The rider that passed the Appropriations Committee earlier this year prohibited D.C. from spending money to “enact or carry out” any law or regulation lowering or eliminating penalties for marijuana or other Schedule I drugs. Democrats opposed that language in final negotiations over the “cromnibus” though.
The compromise amendment that Republicans were forced to accept eliminated the words “or carry out”, meaning any D.C. law that has ready been enacted is protected. Under the D.C. Home Rule Act, a ballot measure becomes “an act of the council” when the D.C. Board of Elections and Ethic certifies that voters approved it. Initiative 71 was officially enacted on December 3rd when the Board certified that 70 percent of D.C. voters approved it.

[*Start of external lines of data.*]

-- ==== Sys2Proof/Syntax.lean ====
section
/-!
DEFINITION. The steps of the Nearis Celfer: one constructor of Instr per row of spec/opcode_table.json.
Instruction words carry their decoded fields (09_encoding R104 to R125), engine words their argument
(R128, R129), and events the choice of the agent that makes the step (which cell, which operation).
-/
namespace Sys2Proof

/-! ## Operands of instruction words -/

/-- The two cores of a cell (01 R11). -/
inductive Core where
  | ac | xc
  deriving DecidableEq, Repr, Inhabited

/-- The four engine streams of a job (01 R13). -/
inductive Eng where
  | ac | xc | ce0 | ce1
  deriving DecidableEq, Repr, Inhabited

/-- A scalar source field: a register, or on the XC a pop or a peek of lq0 to lq3 (09 R111 to R113). -/
inductive Src where
  | reg (n : BitVec 6)
  | pop (q : BitVec 2)
  | peek (q : BitVec 2)
  deriving DecidableEq, Repr, Inhabited

/-- A scalar destination field: a register, or on the XC a push to sq0 or sq1 (09 R111, R112). -/
inductive Dst where
  | reg (n : BitVec 6)
  | push (q : BitVec 1)
  deriving DecidableEq, Repr, Inhabited

/-- The sync field (09 R114). -/
structure Sync where
  wait : Bool
  post : Bool
  sem : BitVec 6
  deriving DecidableEq, Repr, Inhabited

/-- The kinds of ordering (07 R82). -/
inductive OrdKind where
  | plain | acq | rel | acqrel
  deriving DecidableEq, Repr, Inhabited

/-- The scopes (07 R82). -/
inductive Scope where
  | cell | die | package | fabric
  deriving DecidableEq, Repr, Inhabited

/-- The four ordering fields (07 R82). -/
structure OrdF where
  os : BitVec 3
  pm : BitVec 8
  ord : OrdKind
  scope : Scope
  deriving DecidableEq, Repr, Inhabited

/-- The rounding codes an instruction may name (03 R45). -/
inductive Rm where
  | rne | rtz | rup | rdn | sr | dyn
  deriving DecidableEq, Repr, Inhabited

/-- The element types, ET codes 0 to 9 of 05 R72. -/
inductive ET where
  | f32 | bf16 | f16 | e4m3 | e5m2 | e2m1 | i32 | i8 | u8 | i4
  deriving DecidableEq, Repr, Inhabited

/-- The types of FCVT: the ET codes and a signed 64-bit integer (09 R119). -/
inductive CvtTy where
  | et (t : ET)
  | i64
  deriving DecidableEq, Repr, Inhabited

/-- Access sizes of format M (09 R107). -/
inductive Sz where
  | b | h | w | d
  deriving DecidableEq, Repr, Inhabited

/-- The place field (05 R62): die, row and column; the low four bits are zero in a legal field. -/
structure Place where
  die : BitVec 1
  row : BitVec 3
  col : BitVec 4
  deriving DecidableEq, Repr, Inhabited

/-- Branch hints (09 R108). -/
inductive Hint where
  | none | likely | unlikely
  deriving DecidableEq, Repr, Inhabited

/-- The trip operand of LOOP (09 R118, 11 R159). -/
inductive Trip where
  | reg (n : BitVec 6)
  | pop (q : BitVec 2)
  | mbox (n : BitVec 3)
  deriving DecidableEq, Repr, Inhabited

/-- Source widths of EXTS and EXTZ (11 R144). -/
inductive ExtW where
  | b | h | w
  deriving DecidableEq, Repr, Inhabited

/-- rd, ra and a sync field. -/
structure OpRR where
  rd : Dst
  ra : Src
  sy : Sync
  deriving DecidableEq, Repr, Inhabited

/-- rd, ra, rb and a sync field. -/
structure OpRRR where
  rd : Dst
  ra : Src
  rb : Src
  sy : Sync
  deriving DecidableEq, Repr, Inhabited

/-- rd, ra, rb, rc and a sync field; a queue in rc is a pop (09 R113). -/
structure OpRRRR where
  rd : Dst
  ra : Src
  rb : Src
  rc : Src
  sy : Sync
  deriving DecidableEq, Repr, Inhabited

/-- EXTS and EXTZ. -/
structure OpExt where
  rd : Dst
  ra : Src
  w : ExtW
  sy : Sync
  deriving DecidableEq, Repr, Inhabited

/-- The immediate forms (11 R145). -/
structure OpRI where
  rd : Dst
  ra : Src
  imm : BitVec 32
  sy : Sync
  deriving DecidableEq, Repr, Inhabited

/-- SHLI, SHRI, SRAI (11 R145). -/
structure OpSh where
  rd : Dst
  ra : Src
  sh : BitVec 6
  sy : Sync
  deriving DecidableEq, Repr, Inhabited

/-- The conditional branches (11 R151). -/
structure OpBr where
  ra : Src
  rb : Src
  disp : BitVec 32
  hint : Hint
  deriving DecidableEq, Repr, Inhabited

/-- Scalar FP32 with rounding and saturation (11 R147). -/
structure OpF where
  rd : Dst
  ra : Src
  rb : Src
  rm : Rm
  sat : Bool
  sy : Sync
  deriving DecidableEq, Repr, Inhabited

/-- FFMA.S (11 R147). -/
structure OpF3 where
  rd : Dst
  ra : Src
  rb : Src
  rc : Src
  rm : Rm
  sat : Bool
  sy : Sync
  deriving DecidableEq, Repr, Inhabited

/-- FCVT (11 R150). -/
structure OpCvt where
  rd : Dst
  ra : Src
  dt : CvtTy
  st : CvtTy
  rm : Rm
  sat : Bool
  sy : Sync
  deriving DecidableEq, Repr, Inhabited

/-- The destination of a scalar load: an AC register or lq0 to lq3 (13 R177). -/
inductive LdDst where
  | reg (n : BitVec 6)
  | lq (q : BitVec 2)
  deriving DecidableEq, Repr, Inhabited

/-- The data of a scalar store: an AC register or sq0 to sq1 (13 R177). -/
inductive StSrc where
  | reg (n : BitVec 6)
  | sq (q : BitVec 1)
  deriving DecidableEq, Repr, Inhabited

/-- A scalar load with a 16-bit offset; `uns` is the zero-extended form (13 R177). -/
structure OpLd where
  dst : LdDst
  base : BitVec 6
  off : BitVec 16
  sz : Sz
  uns : Bool
  f : OrdF
  sy : Sync
  deriving DecidableEq, Repr, Inhabited

/-- A scalar load of the N variant (09 R107). -/
structure OpLdN where
  dst : LdDst
  base : BitVec 6
  place : Place
  nofs : BitVec 4
  sz : Sz
  uns : Bool
  f : OrdF
  sy : Sync
  deriving DecidableEq, Repr, Inhabited

/-- A row load into lq4 to lq7, `lq` counting from lq4 (13 R177). -/
structure OpLdRow where
  lq : BitVec 2
  base : BitVec 6
  off : BitVec 16
  f : OrdF
  sy : Sync
  deriving DecidableEq, Repr, Inhabited

/-- A row load of the N variant. -/
structure OpLdRowN where
  lq : BitVec 2
  base : BitVec 6
  place : Place
  nofs : BitVec 4
  f : OrdF
  sy : Sync
  deriving DecidableEq, Repr, Inhabited

/-- A scalar store. -/
structure OpSt where
  src : StSrc
  base : BitVec 6
  off : BitVec 16
  sz : Sz
  f : OrdF
  sy : Sync
  deriving DecidableEq, Repr, Inhabited

/-- A scalar store of the N variant. -/
structure OpStN where
  src : StSrc
  base : BitVec 6
  place : Place
  nofs : BitVec 4
  sz : Sz
  f : OrdF
  sy : Sync
  deriving DecidableEq, Repr, Inhabited

/-- A row store from sq2 to sq3, `sq` counting from sq2 (13 R177). -/
structure OpStRow where
  sq : BitVec 1
  base : BitVec 6
  off : BitVec 16
  f : OrdF
  sy : Sync
  deriving DecidableEq, Repr, Inhabited

/-- A row store of the N variant. -/
structure OpStRowN where
  sq : BitVec 1
  base : BitVec 6
  place : Place
  nofs : BitVec 4
  f : OrdF
  sy : Sync
  deriving DecidableEq, Repr, Inhabited

/-- LDC (13 R182): size word or double. -/
structure OpLdc where
  dst : LdDst
  base : BitVec 6
  off : BitVec 16
  dbl : Bool
  f : OrdF
  sy : Sync
  deriving DecidableEq, Repr, Inhabited

/-- STC (13 R182): size word or double. -/
structure OpStc where
  src : StSrc
  base : BitVec 6
  off : BitVec 16
  dbl : Bool
  f : OrdF
  sy : Sync
  deriving DecidableEq, Repr, Inhabited

/-- The five spaces (05 R61). -/
inductive Space where
  | s | n | g | f | c
  deriving DecidableEq, Repr, Inhabited

/-- An atomic (13 R183); `fo` is the failure order of ACAS. -/
structure OpAt where
  rd : BitVec 6
  base : BitVec 6
  rb : BitVec 6
  sp : Space
  dbl : Bool
  fo : Bool
  f : OrdF
  sy : Sync
  deriving DecidableEq, Repr, Inhabited

/-- Rime instructions with an address in ra (13 R186). -/
structure OpRime where
  ra : BitVec 6
  f : OrdF
  sy : Sync
  deriving DecidableEq, Repr, Inhabited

The Drug Policy Alliance urges the D.C. Council to side with D.C. voters and transmit the initiative to Congress in January.

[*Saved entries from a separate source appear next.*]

/-! ## Outcomes -/

/-- Why the machine stops. -/
inductive Fault where
  /-- Raised by an access whose translated frame lies outside the 384 GiB of HBM (00 R2), to which the spec gives no
  outcome. Safe: the model stops where the hardware does something unknown. -/
  | noSuchFrame
  deriving DecidableEq, Repr

/-- Why an instruction has no meaning here. -/
inductive Refusal where
  /-- Raised by an arm of exec whose instruction is not modelled. Safe: the model stops. -/
  | notModelled (mnemonic : String)
  deriving DecidableEq, Repr

/-! ## Values that carry poison -/

/-- The poison kinds in order of severity (07 R97), coded as in 11 R156. -/
inductive Poison where
  | none | race | peer | data
  deriving DecidableEq, Repr, Inhabited

/-- A scalar value: its 64 bits, its poison kind, and the memory operations of its own stream that produced it,
directly or through register operations (07 R86, item 3). -/
structure PVal where
  v : Word
  p : Poison
  dep : List Nat
  deriving DecidableEq, Repr, Inhabited

/-- One 2,048-bit row: 64 slots of 32 bits (15 R198). -/
abbrev Row := Vector Slot 64

/-- A row-queue entry: 256 bytes and a poison kind for each 8-byte word (13 R175). -/
structure RowVal where
  w : Row
  p : Vector Poison 32
  deriving DecidableEq, Repr, Inhabited

/-- A vector register: 16 rows, each with its poison kind (15 R198). -/
structure VReg where
  rows : Vector Row 16
  p : Vector Poison 16
  deriving DecidableEq, Repr, Inhabited

/-- A mask register (15 R200). -/
structure MReg where
  bits : BitVec 1024
  p : Poison
  deriving DecidableEq, Repr, Inhabited

/-- A table register: nine row entries and a poison kind (15 R222). -/
structure TReg where
  ents : Vector Row 9
  p : Poison
  deriving DecidableEq, Repr, Inhabited

/-- A tile of the accumulator bank: 64 rows of 64 words, the kind (INT32 or FP32) and a poison kind per row (17 R233). -/
structure Tile where
  rows : Vector Row 64
  int : Bool
  p : Vector Poison 64
  deriving DecidableEq, Repr, Inhabited

/-! ## Queues -/

/-- One entry of a queue: an id for reservations, the operation that will fill it, and its data once it has arrived
(13 R181). -/
structure Entry (α : Type) where
  id : Nat
  data : Option α
  deriving DecidableEq, Repr

/-- An architectural queue: the oldest entry first; whether the producing side's QEND has issued and whether its effect
has been made (13 R193). -/
structure Queue (α : Type) where
  ents : List (Entry α)
  ending : Bool
  ended : Bool
  deriving DecidableEq, Repr

/-! ## Waits -/

/-- Where a stream stands blocked; each is ended by the event named. -/
inductive Wait where
  | sem (s : BitVec 6) (sync : Bool)  -- SEMW, WAITS or a sync-field wait: SEMAPHORE_WAIT_PROCEED
  | rime (slab : Nat) (last : Nat)    -- RWAIT, WAITR: RIME_WAIT_PROCEED
  | ringFree (r : BitVec 4)           -- RNGA: RING_WAIT_PROCEED
  | ringFill (r : BitVec 4)           -- RNGW: RING_WAIT_PROCEED
  | popLq (q : BitVec 2)              -- a pop or peek of lq0 to lq3 by the XC: QUEUE_WAIT_PROCEED
  | popRow (q : BitVec 2)             -- a pop of lq4 to lq7 by the XC
  | pushSq (q : BitVec 1)             -- a push to sq0 or sq1 by the XC
  | pushRow (q : BitVec 1)            -- a push to sq2 or sq3 by the XC
  | popSq (q : BitVec 1)              -- a store draining sq0 or sq1
  | popSqRow (q : BitVec 1)           -- a row store draining sq2 or sq3
  | reserve (q : BitVec 2)            -- a load reserving in lq0 to lq3
  | reserveRow (q : BitVec 2)         -- a row load or MDRAIN reserving in lq4 to lq7
  | flush (q : QName)                 -- QFLUSH
  | rdv (n : BitVec 8)                -- RENDEZVOUS_RELEASE
  | crew (id gen : Nat)               -- CREW_BARRIER_COMPLETE
  | join (addr : Nat)                 -- JOIN_OBSERVED
  | elastic                           -- ELASTIC_ITERATION
  | stage                             -- STAGE 0 on an empty stage queue: QUEUE_WAIT_PROCEED
  deriving DecidableEq, Repr

/-! ## Memory operations -/

/-- How far an operation has come (07 R94, 13 R173). -/
inductive OpStatus where
  | waiting     -- issued, not yet sent: a load, an instant or a launch
  | held        -- a store or atomic in its cell (01 R24)
  | left        -- it has left its cell
  | applied     -- performed at its target; its response has not returned
  | complete    -- performed and returned; kept while a later operation is ordered after it
  deriving DecidableEq, Repr, Inhabited

/-- Where the value of a load or an atomic goes. -/
inductive OpDst where
  | none
  | reg (n : BitVec 6)
  | lq (q : BitVec 2) (ent : Nat)
  | row (q : BitVec 2) (ent : Nat)
  deriving DecidableEq, Repr, Inhabited

/-- The atomics (13 R183). -/
inductive AtOp where
  | add | and | or | xor | min | max | minu | maxu | swap | cas
  deriving DecidableEq, Repr, Inhabited

/-- What an operation does. -/
inductive OpWhat where
  | load (bytes : Nat) (signed : Bool) (dst : OpDst)
  | store (data : List Byte) (arr : Bool)
  | atomic (op : AtOp) (dbl : Bool) (b cmp : Word) (fo : Bool) (dst : OpDst)
  | launchChain (e : BitVec 1) (chain : Nat)
  | launchMe (job : Nat)
  | launchDrain (id : Nat)
  | point                              -- an operation with no access: TNOW, a wait, a post (07 R84)
  deriving DecidableEq, Repr

/-- Where an operation acts, after the checks of 05 R380 at issue. -/
inductive Target where
  | nowhere
  | carve (off : Nat)                       -- the job's own carve-out
  | cell (cell off : Nat)                   -- the carve-out of the resident job on a cell of the package
  | hbm (addr va : Nat) (cm : Bool)         -- HBM of this package, the virtual address it came from, and the leaf's CM
  | hostMem (fn addr : Nat)                 -- a KIND 1 page of the owner's host memory
  | firn (off : Nat)                        -- the firn map page (25 R371)
  | peer (pkg addr va : Nat) (cm : Bool)    -- HBM of another package, to which a page has moved (05 R78)
  | fabric (coord va : Nat)                 -- a logical package coordinate and a virtual address there
  | sem (cell : Nat) (n : BitVec 6)         -- C space
  | mbox (cell : Nat) (n : BitVec 3)
  | csr (cell : Nat) (n : Nat)
  deriving DecidableEq, Repr, Inhabited

/-- Page-fault kinds (23 R331). -/
inductive PfKind where
  | bounds | alignment | place | absent | world | notPresent | readOnly | compressed | malformed | hostAtomic | sealLimit
  deriving DecidableEq, Repr

/-- The outcome of a failing check of an access (05 R78, R380): a page fault, a sealed-write fault, consumption of data
poison, or a frame outside HBM. -/
inductive AccFail where
  | page (k : PfKind)
  | sealedWrite
  | poisoned
  | noFrame
  deriving DecidableEq, Repr

/-- Why an operation that has issued does not end as it should (13 R176, R192): a failing check at the target, an error
response in place of a lost target, a semaphore count refused. -/
inductive OpFail where
  | acc (f : AccFail)
  | lost
  | overflow (n : BitVec 6) (v : Nat)
  deriving DecidableEq, Repr

/-- A dependency stamp (07 R99, 21 R323): source die, sequence number, and the writes it names. -/
structure Stamp where
  die : Nat
  seq : Nat
  deps : List (Nat × Nat)
  deriving DecidableEq, Repr, Inhabited

/-- An operation in flight. `preds` are the operations locally ordered before it, closed under 07 R86. -/
structure MemOp where
  id : Nat
  job : Nat
  eng : Eng
  region : Nat
  os : BitVec 3
  num : Nat                 -- sequence number in its ordering stream (23 R335)
  ord : OrdKind
  scope : Scope
  what : OpWhat
  target : Target
  preds : List Nat
  status : OpStatus
  issued : Nat              -- clk of issue
  stamp : Option Stamp
  value : Option PVal       -- the old value of an atomic once performed
  fail : Option OpFail      -- what its response will say instead
  dropped : Bool            -- its region has rolled back since it left (14 R197)
  pc : Word
  va : Word                 -- the address that a fault names
  ctx : Nat
  secure : Bool
  deriving DecidableEq, Repr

“D.C. voters passed Initiative 71 because they want to see an end to racially unjust marijuana arrests,” said Grant Smith, deputy director of national affairs for the Drug Policy Alliance. “It is now the Council’s turn to honor the will of the people and move forward with legalization, even if doing so means standing up to Congress on the issue.”

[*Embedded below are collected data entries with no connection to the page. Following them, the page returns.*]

-- ==== Sys2Proof/Decode.lean ====
section
/-!
DEFINITION. The decoder of core words (09 R104 to R126) and of engine words (09 R128, 19 R275 to R286, R295), total and
rejecting by name; after it the encoder, from the same tables; then the host's decodeTableWord.
-/
namespace Sys2Proof

/-- Why a word is no instruction (09 R126, 19 R291). -/
inductive Reject where
  | opcode        -- an opcode or sub-function that the tables leave unassigned
  | field         -- a nonzero reserved or unused field
  | register      -- a register number outside the classes its field accepts
  | width         -- a reserved width code
  | code          -- a reserved value of a coded field
  | combination   -- a combination that R85, R45, R46 or the instruction reserves
  | engineOpcode  -- an engine word with a reserved operation opcode
  | engineArg     -- an engine word with a reserved argument
  | engineRoutine -- CODEC with a reserved routine number
  deriving DecidableEq, Repr

/-! ## Fields -/

/-- Go on when a condition holds. -/
def need (b : Bool) (r : Reject) : Except Reject Unit :=
  match b with
  | true => .ok ()
  | false => .error r

/-- A reserved field. -/
def zeroF (w lo n : Nat) : Except Reject Unit := need (fld w lo n == 0) .field

/-- A value or the reason that its code is reserved. -/
def orElse' {α : Type} (x : Option α) (r : Reject) : Except Reject α :=
  match x with
  | some a => .ok a
  | none => .error r

def opcodeOf (w : Nat) : Nat := fld w 56 8

/-- The sync field (09 R114). -/
def syncOf (w : Nat) : Except Reject Sync := do
  need (fld w 0 1 == 0) .field
  .ok ⟨bitAt w 8, bitAt w 7, BitVec.ofNat 6 (fld w 1 6)⟩

/-- A scalar source field and its width code (09 R111, R113). -/
def srcOf (n wc : Nat) : Except Reject Src :=
  if n < 64 then (if wc = 0 then .ok (.reg (BitVec.ofNat 6 n)) else .error .width)
  else if 104 ≤ n ∧ n < 108 then
    (if wc = 0 then .ok (.pop (BitVec.ofNat 2 (n - 104)))
     else if wc = 1 then .ok (.peek (BitVec.ofNat 2 (n - 104)))
     else .error .width)
  else .error .register

/-- A scalar destination field and its width code. -/
def dstOf (n wc : Nat) : Except Reject Dst :=
  if n < 64 then (if wc = 0 then .ok (.reg (BitVec.ofNat 6 n)) else .error .width)
  else if 112 ≤ n ∧ n < 114 then (if wc = 0 then .ok (.push (BitVec.ofNat 1 (n - 112))) else .error .width)
  else .error .register

/-- A scalar register. -/
def regOf (n : Nat) : Except Reject (BitVec 6) :=
  if n < 64 then .ok (BitVec.ofNat 6 n) else .error .register

/-- A numbered register of a class that starts at `lo` and holds `2 ^ k` registers, of width code 0. -/
def clsOf (k lo n wc : Nat) : Except Reject (BitVec k) :=
  if lo ≤ n ∧ n < lo + 2 ^ k then (if wc = 0 then .ok (BitVec.ofNat k (n - lo)) else .error .width)
  else .error .register

/-- A width code. -/
def vwOf (c : Nat) : VW :=
  match c with
  | 0 => .x1
  | 1 => .x2
  | 2 => .x4
  | _ => .x8

/-- A vector operand and its width code. -/
def vgOf (n wc : Nat) : Except Reject VG :=
  if 64 ≤ n ∧ n < 96 then .ok ⟨BitVec.ofNat 5 (n - 64), vwOf wc⟩ else .error .register

/-- rc as a mask (09 R109). -/
def maskOf (n : Nat) : Except Reject MaskF :=
  if n = 0 then .ok none
  else if 96 ≤ n ∧ n < 104 then .ok (some (BitVec.ofNat 3 (n - 96)))
  else .error .register

def ordKindOf (n : Nat) : OrdKind :=
  match n with
  | 0 => .plain
  | 1 => .acq
  | 2 => .rel
  | _ => .acqrel

def scopeOf (n : Nat) : Scope :=
  match n with
  | 0 => .cell
  | 1 => .die
  | 2 => .package
  | _ => .fabric

/-- The rounding codes (03 R45). -/
def rmOf (n : Nat) : Option Rm :=
  match n with
  | 0 => some .rne
  | 1 => some .rtz
  | 2 => some .rup
  | 3 => some .rdn
  | 4 => some .sr
  | 5 => some .dyn
  | _ => none

/-- The ET codes (05 R72). -/
def etOf (n : Nat) : Option ET :=
  match n with
  | 0 => some .f32
  | 1 => some .bf16
  | 2 => some .f16
  | 3 => some .e4m3
  | 4 => some .e5m2
  | 5 => some .e2m1
  | 6 => some .i32
  | 7 => some .i8
  | 8 => some .u8
  | 9 => some .i4
  | _ => none

/-- The type codes of FCVT (09 R119). -/
def cvtOf (n : Nat) : Option CvtTy :=
  match n with
  | 10 => some .i64
  | k => (etOf k).map .et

The campaign to pass Initiative 71 was driven by public demands to end racially-biased enforcement of marijuana laws and was seen as the first step at taking marijuana out of the illicit market. A broad base of community support from multiple civil rights organizations, faith leaders and community advocacy groups supported Initiative 71, viewing it as an opportunity to restore the communities most harmed by the war on drugs.
Two independent studies of marijuana arrest trends in the District of Columbia documented enormous racial disparities in marijuana possession arrests. Despite the fact that African American and white residents of the District of Columbia use marijuana at roughly similar rates, ninety-one percent of all arrests for simple possession of marijuana are of African Americans and are eight times more likely to be arrested for marijuana possession than whites.
Whatever the fate of D.C.’s legalization effort, the national medical marijuana victory in Congress will further solidify drug policy reform’s relevance as a mainstream political issue and build upon victories by drug policy reform advocates at the state level. Dozens of states have legalized marijuana for medical use in recent years.
Voters in Colorado and Washington State voted in 2012 to legalize and regulate marijuana like alcohol. In November, voters in Oregon, Alaska and Washington, D.C. also approved legalization, while voters in California and New Jersey passed groundbreaking criminal justice reforms.
Polls over the past few years have consistently found that a clear majority of Americans support marijuana legalization and other drug policy reforms.
“The war on drugs is unraveling at both the state and federal levels,” said Piper. “It’s taken a lot of work by a lot people working hard across the country for decades but from marijuana reform to sentencing reform punitive drug policies are finally coming to an end. The American people want change and policymakers are giving it to them.”